説明がゴチャゴチャしてややこしいが、要は火付きの良いものから火持の良いものへ繋いでいくと言うことだ。
これが、すんなりと進んでいけば良いのだが、そうもいかないことがある。
大体理由は順番の怠りがあり、一段飛ばしで火を繋げようなんて甘い考えをした時だ。火持がよいものは、火付きが悪いのだ。怠りがあると下火になる。
そんな時はすぐさま一手前に戻り、風を送り込み炎をあげるのだ。マゴマゴしていると、さっきまで燃え上がっていたものが嘘のように静まり返ってしまう。それではさっきまで身を燃やしていた薪たちに申し訳が立たない、間髪入れずにチャッチャとやらなければならない。

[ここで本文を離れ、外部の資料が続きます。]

-- ==== Sys2Proof/Machine/Security.lean ====
section
/-! DEFINITION. Keys, maintenance mode, the loader's commands and image writes (02, 18 R570, R571, 20 R603). -/

namespace Sys2Proof.Machine

def unlockFirst : Word := 0x00004B56
def unlockSecond : Word := 0x0000564B

namespace Node

def secFlag (n : Node) (i : Nat) : Node := n.mSec fun s => { s with flags := setBit s.flags i }

/-- The inactive bank, true for B: the one that is not ACTIVE (R67). With both ACTIVE it is the one that does not run; with none
ACTIVE, on an unconfigured node, bank B (log entry 101). -/
def inactive (n : Node) : Bool :=
  if n.sec.b.state = 5 ∧ n.sec.a.state ≠ 5 then false else if n.sec.a.state = 5 ∧ n.sec.b.state ≠ 5 then true else !n.sec.runB

def inactiveBank (n : Node) : BankSt := n.bankOf n.inactive

/-- A write to a SEC register restarts the 60 min of R64. -/
def secTouch (n : Node) : Node := n.mSec fun s => { s with lastWrite := n.now }

/-- A bank's state and hash change, with their entry in the bank record (19 R581). -/
def bankMove (n : Node) (b : Bool) (state : Nat) (hash : BitVec 256) : Node :=
  let n := n.updBank b fun s => { s with state := state, hash := hash }
  n.flashAdd (.bank b ⟨state, (n.bankOf b).gen, hash⟩)

/-! Maintenance mode (R62 to R66). -/

def enterMaint (n : Node) : Node :=
  let n := n.mSec fun s => { s with maint := true, unlockStep := false, restarts := 0, lastWrite := n.now }
  n.later (n.configBody 0 3 0 [])

/-- Forces made in maintenance mode end with it (08 R277, 09 R302). -/
def leaveMaint (n : Node) (cause : Nat) : Node :=
  if !n.sec.maint then n
  else
    let n := n.mSec fun s => { s with maint := false }
    (n.later (n.configBody 0 4 cause [])).endAoForces.endDioForces

/-- R63: a restarted sequence; the third locks unlock writes out. -/
def unlockRestart (n : Node) : Node :=
  (n.secFlag 0).mSec fun s =>
    if 2 ≤ s.restarts then { s with unlockStep := false, restarts := 0, lockout := true }
    else { s with unlockStep := false, restarts := s.restarts + 1 }

/-- A write of SEC_UNLOCK (R62, R63). In maintenance mode it only restarts the 60 min of R64: there is nothing to unlock (log entry 102). -/
def unlockWrite (n : Node) (v : Word) (t : Nat) : Node :=
  let n := (n.setNow t).secTouch
  if n.sec.maint then n
  else if n.sec.lockout then n.secFlag 0
  else if !n.sec.keySw then n.unlockRestart
  else if n.sec.unlockStep then
    if v = unlockSecond ∧ n.now ≤ n.sec.unlockAt + 10000 then n.enterMaint else n.unlockRestart
  else if v = unlockFirst then n.mSec fun s => { s with unlockStep := true, unlockAt := n.now }
  else n.unlockRestart

/-- The loop on X9.3 (20 R603): between its two limits the manual gives no reading. An opening breaks the 100 ms of R62. -/
def keyLoop (n : Node) (ohms : Nat) : Node :=
  let closed := if ohms ≤ 100 then true else if 10000 ≤ ohms then false else Config.keyReads ohms n.sec.keyClosed
  let n := n.mSec fun s => { s with keyClosed := closed, keySw := s.keySw && closed }
  if !closed && n.sec.unlockStep then n.unlockRestart else n

def keySettled (n : Node) : Node :=
  let n := n.mSec fun s => { s with keySw := s.keyClosed }
  if n.sec.keySw then n else n.leaveMaint 1

/-! Commands (Table 2.3). -/

def imgResult (n : Node) (code : Nat) : Node :=
  let n := n.mSec fun s => { s with result := code }
  if code = 0 then n else n.secFlag 1

/-- A command's refusal: BUSY before the codes of Table 2.3 (18 R571). -/
def imgCode (n : Node) (code : Nat) : Nat := if n.sec.busy ≠ 0 then 0x87 else code

def eraseCode (n : Node) : Nat := if !n.sec.maint then 0x82 else if n.sec.act.isSome then 0x83 else 0
def openCode (n : Node) : Nat := if !n.sec.maint then 0x82 else if n.inactiveBank.state ≠ 0 then 0x83 else 0
def closeCode (n : Node) : Nat := if n.inactiveBank.state = 1 ∧ !n.inactiveBank.stuck then 0 else 0x83
def checkCode (n : Node) : Nat :=
  let s := n.inactiveBank.state
  if n.sec.act.isSome || !(s == 2 || s == 3 || s == 4) then 0x83 else 0

/-- R67, R76: the codes in the order of Table 2.3, where 0x83 comes before 0x85, also when its reason is the full bank record of 19
R581. -/
def activateCode (n : Node) : Nat :=
  let b := n.inactiveBank
  if !n.sec.maint then 0x82
  else if !n.ownDuty then 0x80
  else if b.state ≠ 3 then 0x81
  else if n.sec.act.isSome || !n.bankSlotFree n.inactive then 0x83
  else if n.img.any (·.hash == b.hash) then 0x85
  else 0

/-- The certificate in the inactive bank (R60). -/
def certificate (n : Node) : Option (List Byte × Word × List Byte) :=
  let l := bankBytes n.inactiveBank.bytes 0 n.inactiveBank.written
  match Config.parseCertificate l with
  | none => none
  | some (key, id, signed, r, s) => if ecdsaOk Config.rootKey signed r s then some (key, id, l) else none

def enrolCode (n : Node) : Nat :=
  if !n.sec.maint then 0x82 else if n.sec.enrolled then 0x84 else if n.certificate.isNone then 0x11 else 0

/-- A command that passes its conditions has its effect; another only its code. -/
def imgCommand (n : Node) (code : Nat) (f : Node → Node) : Node :=
  let n := n.secTouch
  if code = 0 then f (n.imgResult 0) else n.imgResult code

def imgErase (n : Node) : Node :=
  n.imgCommand (n.imgCode n.eraseCode) fun n => (n.mSec fun s => { s with busy := 1 }).flashAdd (.bankErase n.inactive 0)

/-- The bank is EMPTY (Table 2.4, 19 R582). Its generation stays shown until the next activation writes one (log entry 103). -/
def imgErased (n : Node) : Node :=
  if n.sec.busy ≠ 1 ∨ n.stor.state = 2 then n
  else
    let b := n.inactive
    let mine (op : FlashOp) : Bool := match op with | .bankErase x _ => x == b | _ => false
    let left := (n.stor.cur.any mine) || (n.stor.susp.any mine) || n.stor.wait.any mine
    let n := n.mStor fun s => { s with wait := s.wait.filter (! mine ·), susp := s.susp.filter (! mine ·) }
    let n := if left then (n.erasedSector (bankSector b)).appendBank b ⟨0, (n.bankOf b).gen, 0⟩ else n
    let n := if n.stor.cur.any mine then n.pickNext else n
    let n := n.updBank b fun s => { gen := s.gen }
    (n.mSec fun s => { s with busy := 0 }).irqEvent 5

def imgOpen (n : Node) : Node :=
  n.imgCommand (n.imgCode n.openCode) fun n =>
    (n.updBank n.inactive fun s => { s with written := 0, stuck := false, bad := false }).bankMove n.inactive 1 0

def imgClose (n : Node) : Node := n.imgCommand (n.imgCode n.closeCode) fun n => n.bankMove n.inactive 2 0
def imgCheck (n : Node) : Node := n.imgCommand (n.imgCode n.checkCode) fun n => n.mSec fun s => { s with busy := 2 }

/-- The checks end (R70): CHECKED with its hash, or FAILED with the code and detail. -/
def imgChecked (n : Node) : Node :=
  if n.sec.busy ≠ 2 then n
  else
    let b := n.inactive
    let n := ((n.mSec fun s => { s with busy := 0 }).secFlag 3).irqEvent 5
    match n.checkImage (n.bankOf b) with
    | none => (n.mSec fun s => { s with code := 0, detSection := 0, detItem := 0 }).bankMove b 3 (bodyHash (n.bankOf b).bytes)
    | some f => (n.mSec fun s => { s with code := f.code, detSection := f.secNo, detItem := f.item }).bankMove b 4 0

/-- R74, R77: the second epoch boundary after acceptance; a pair's duty sends its notice. -/
def imgActivate (n : Node) : Node :=
  n.imgCommand (n.imgCode n.activateCode) fun n =>
    let at' := epochAfter n.now 2
    let n := n.mSec fun s => { s with act := some ⟨n.inactive, at', !n.paired⟩ }
    match n.partner with
    | none => n
    | some p => n.sendFrame (1#16 <<< p) (.command (.activation n.inactiveBank.hash at'))

def imgExit (n : Node) : Node := n.imgCommand (if n.sec.maint then 0 else 0x82) fun n => n.leaveMaint 2

def imgEnrol (n : Node) : Node :=
  n.imgCommand (n.imgCode n.enrolCode) fun n =>
    match n.certificate with
    | none => n
    | some (key, id, l) =>
      (n.mSec fun s => { s with enrolled := true, keyId := keyIdOf key, integrator := id }).flashAdd (.ident (.cert l))

/-- A write of SEC_IMG_CMD by its code; an undefined code is refused with 0x86 (18 R571). -/
def imgBadCode (n : Node) : Node := n.secTouch.imgResult 0x86

/-- The page buffer takes 4 bytes: they join the program unit that waits for their page, or begin one (19 R577). -/
def bufferBytes (n : Node) (b : Bool) (a : Nat) (l : List Byte) : Node :=
  match n.stor.wait.getLast? with
  | some (.image x o bytes) =>
    if x = b ∧ o + bytes.length = a ∧ a % 256 ≠ 0 then
      n.mStor fun s => { s with wait := s.wait.dropLast ++ [.image x o (bytes ++ l)] }
    else n.flashAdd (.image b a l)
  | _ => n.flashAdd (.image b a l)

/-- 18 R570. -/
def imgData (n : Node) (w : Word) : Node :=
  let n := n.secTouch
  let b := n.inactive
  let o := n.sec.offset
  if !n.sec.maint || (n.bankOf b).state != 1 || decide (imageMax < o + 4) || decide (256 < n.sec.bufUsed + 4) then n.secFlag 2
  else
    let l := leBytes 4 w.toNat
    let n := n.mSec fun s => { s with offset := o + 4, bufUsed := s.bufUsed + 4 }
    let n := n.updBank b fun s => { s with
      written := max s.written (o + 4)
      bytes := if n.stor.state = 2 then s.bytes else l.zipIdx.foldl (fun m (v, i) => tset 0xFF m (o + i) v) s.bytes }
    n.bufferBytes b o l

end Node

/-- A write of SEC_UNLOCK (R62, R63). -/
def execSecUnlock (v : Word) (t : Nat) (s : State) : Host.Outcome State Fault Refusal := s.run fun n => n.unlockWrite v t

/-- 60 s of lockout end (R63). -/
def execUnlockLockoutExpiry (s : State) : Host.Outcome State Fault Refusal := s.run fun n => n.mSec fun x => { x with lockout := false }

/-- The key switch loop changes (20 R603). -/
def execKeySwitchChange (ohms : Nat) (s : State) : Host.Outcome State Fault Refusal := s.run fun n => n.keyLoop ohms

/-- The key switch has kept its state for 100 ms (R62, R64). -/
def execKeySwitchSettled (s : State) : Host.Outcome State Fault Refusal := s.run Node.keySettled

/-- 60 min without a SEC write (R64). -/
def execMaintTimeout (s : State) : Host.Outcome State Fault Refusal := s.run fun n => n.leaveMaint 3

/-- SEC_IMG_CMD ERASE (R67). -/
def execErase (s : State) : Host.Outcome State Fault Refusal := s.run Node.imgErase

/-- A bank erase completes (19 R582). -/
def execEraseDone (s : State) : Host.Outcome State Fault Refusal := s.run Node.imgErased

/-- SEC_IMG_CMD OPEN (R67). -/
def execOpenBank (s : State) : Host.Outcome State Fault Refusal := s.run Node.imgOpen

/-- SEC_IMG_CMD CLOSE (R67). -/
def execCloseBank (s : State) : Host.Outcome State Fault Refusal := s.run Node.imgClose

/-- SEC_IMG_CMD CHECK (R67). -/
def execCheckBank (s : State) : Host.Outcome State Fault Refusal := s.run Node.imgCheck

/-- The loader's checks end (R70). -/
def execCheckDone (s : State) : Host.Outcome State Fault Refusal := s.run Node.imgChecked

/-- SEC_IMG_CMD ACTIVATE (R74). -/
def execActivate (s : State) : Host.Outcome State Fault Refusal := s.run Node.imgActivate

/-- SEC_IMG_CMD EXIT (R64). -/
def execExitMaint (s : State) : Host.Outcome State Fault Refusal := s.run Node.imgExit

/-- SEC_IMG_CMD ENROL (R60). -/
def execEnrol (s : State) : Host.Outcome State Fault Refusal := s.run Node.imgEnrol

/-- A write of SEC_IMG_DATA (18 R570). -/
def execSecImgData (w : Word) (s : State) : Host.Outcome State Fault Refusal := s.run fun n => n.imgData w

end Sys2Proof.Machine
end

要するに火を付けると言うことは本来、世話がかかるのだ。
一旦竈門に熱が回れば、頃合いを見て新しい薪をぶち込んでやれば良いだけだ。
ずーっと燃え続けている。
新しい薪を継ぐ。

この一連の行いをする度に、私は人の和と何の違いがあるものかと思わせられる。
コミニュケーション・テクノロジーがどう発展しようが、今のところヒトも天然の一部に過ぎず、薪や何やらと、そう大差は感じられない。
私たちは頭脳から生まれたテクノロジーによる完全なる計画実行の中で生きようとするが、ヒトの住む世界が宇宙空間にある以上、そう易々と計画通りに物事は運ばないのではないかと、火を見つめていると感じてならない。

そして火は恐ろしい。
一瞬で思いも寄らない力を持ち、全てを飲み込むこともできる。
火を操るとはおこがましい、薪という物の連鎖により火の恩恵を受けているに過ぎない。
おそらくこれは想像だが、ヒトがヒトになる時に使い始めたであろう物
火、石、泥
花鳥風月が自然であるのであれば、これらは自然界との接点かもしれない。

自然に学ぶべきことは山ほどある。